EXERCISE DIRECTIONS
Extract the full set of records, then give each one again exactly.

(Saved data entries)
● ● ● ● ● ● ●

-- ==== Sys2Proof/Word.lean ====
section
/-! DEFINITION. The plain types the model is written with: command words, flag fields, register indices. -/

namespace Sys2Proof

/-- A command word, and every control and status register as the host reads it (R28, R70). -/
abbrev Word := BitVec 32

/-- The flag field of a big register: bit 0 OVERFLOW, 1 UNDERFLOW, 2 INFINITY, 3 DIVIDED_BY_ZERO (R22). -/
abbrev FlagField := BitVec 4

/-- The index of a big register V0..V15 (R20, R71). -/
abbrev VReg := Fin 16

/-- The index of a scalar register S0..S15 (R25, R71). -/
abbrev SReg := Fin 16

/-- The one immediate of a command word, bits 8:5 (R75). -/
abbrev Imm4 := BitVec 4

end Sys2Proof
end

● ● ● ● ● ● ●

SOLUTION FOR THIS PROBLEM
-- ==== Sys2Proof/Word.lean ====
section
/-! DEFINITION. The plain types the model is written with: command words, flag fields, register indices. -/

namespace Sys2Proof

/-- A command word, and every control and status register as the host reads it (R28, R70). -/
abbrev Word := BitVec 32

/-- The flag field of a big register: bit 0 OVERFLOW, 1 UNDERFLOW, 2 INFINITY, 3 DIVIDED_BY_ZERO (R22). -/
abbrev FlagField := BitVec 4

/-- The index of a big register V0..V15 (R20, R71). -/
abbrev VReg := Fin 16

/-- The index of a scalar register S0..S15 (R25, R71). -/
abbrev SReg := Fin 16

/-- The one immediate of a command word, bits 8:5 (R75). -/
abbrev Imm4 := BitVec 4

end Sys2Proof
end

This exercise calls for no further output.